The Most Reverend George V. Murry, S.J., Ph.D., Bishop of the Diocese of Youngstown, released a Pastoral Letter on Poverty, entitled “Who is my neighbor?” on the occasion of the United States Conference of Catholic Bishops’ National Poverty Awareness Month held each year in January.
In his Pastoral Letter, Bishop Murry writes: “Many of our neighbors, near and far, are crying for help. Poverty remains a reality in our region and in many parts of the world. Those in poverty are our brothers and sisters, our neighbors, trying to get our attention. The Church is especially called upon to recognize our neighbors in need, provide care, and engage the entire community to find solutions that can help them break the cycle of poverty.”

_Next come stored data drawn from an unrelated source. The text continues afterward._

/-- 41_edge_detector.md R147 with 60_exceptions.md R306: an unarmed detector means no pilot run and no block under way.
It holds after reset, and every step keeps it, from every state that meets it. -/
def Obligations.UnarmedDetectorIsIdle : Prop :=
  (∀ c : Cfg, UnarmedIdle (State.resetWith c)) ∧
  (∀ s t : State, UnarmedIdle s → step s = .next t → UnarmedIdle t)

/-- 70_reset_and_hazards.md R345 and 60_exceptions.md R306: more than `SILENCE_CYCLE` zero samples bring any unfinished
acquisition back to an unarmed search with no pilot counted; the header and the buffer are kept. -/
def Obligations.SilenceResynchronises : Prop :=
  ∀ (s : State) (n : Nat), Inv s → UnarmedIdle s → s.phase ≠ .complete → s.cfg.SILENCE_CYCLE < n →
    ∃ t evs, feed (wordPins (List.replicate n (sampleWord s.cfg.SAMPLE_W 0))) s = .next (t, evs) ∧
      t.phase = .searchingPilot ∧ t.have_prev = false ∧ t.pilot_cnt = 0 ∧ t.bad_cnt = 0 ∧
      t.hdr_valid = s.hdr_valid ∧ t.hdr_type = s.hdr_type ∧ t.hdr_name = s.hdr_name ∧ t.hdr_len = s.hdr_len ∧
      t.hdr_p1 = s.hdr_p1 ∧ t.hdr_p2 = s.hdr_p2 ∧ t.buf = s.buf ∧
      (evs = [] ∨ evs = [wordError 1] ∨ evs = [wordError 3])

/-- 70_reset_and_hazards.md R331: RESTART leaves the buffer unchanged, and what any words do after `rst` they do after
RESTART, from any state of the same configuration, up to buffer contents. -/
def Obligations.RestartForgetsTheSession : Prop :=
  (∀ (d : Nat) (s t : State), exec (.restart d) s = .next t → t.buf = s.buf) ∧
  (∀ (s s' u : State) (d : Nat) (ws : List Nat) (evs : List EventWord), s'.cfg = s.cfg → d < 2 ^ s.cfg.SAMPLE_W →
    feed ({ rst := true, word := 0 } :: wordPins ws) s = .next (u, evs) →
    ∃ u', feed (wordPins ((2 ^ (s.cfg.SAMPLE_W + 1) + d) :: ws)) s' = .next (u', evs) ∧ sameRegisters u' u)

/-- 70_reset_and_hazards.md R342: taking every IDLE word out of any sequence of words leaves the same events in the same
order and the same final state, but for the event ports. -/
def Obligations.ChunkInvariance : Prop :=
  ∀ (s u : State) (ws : List Nat) (evs : List EventWord), s.input = [] →
    feed (wordPins ws) s = .next (u, evs) →
    ∃ u', feed (wordPins (ws.filter (fun w => decide (2 ^ s.cfg.SAMPLE_W ≤ w)))) s = .next (u', evs) ∧
      noEvents u' = noEvents u

end
end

“The Church alone, however” according to Bishop Murry, “cannot solve the problem of poverty. To succeed at first reducing and eventually eliminating poverty everyone must be involved including the private and governmental sectors, along with religious and community agencies, and each one of us individually. We must all care for our neighbors.”
The Pastoral Letter reflects on the Church’s teachings on poverty, while reviewing the lived reality of poverty in the region covered by the Diocese of Youngstown including Ashtabula, Columbiana, Mahoning, Portage, Stark and Trumbull counties.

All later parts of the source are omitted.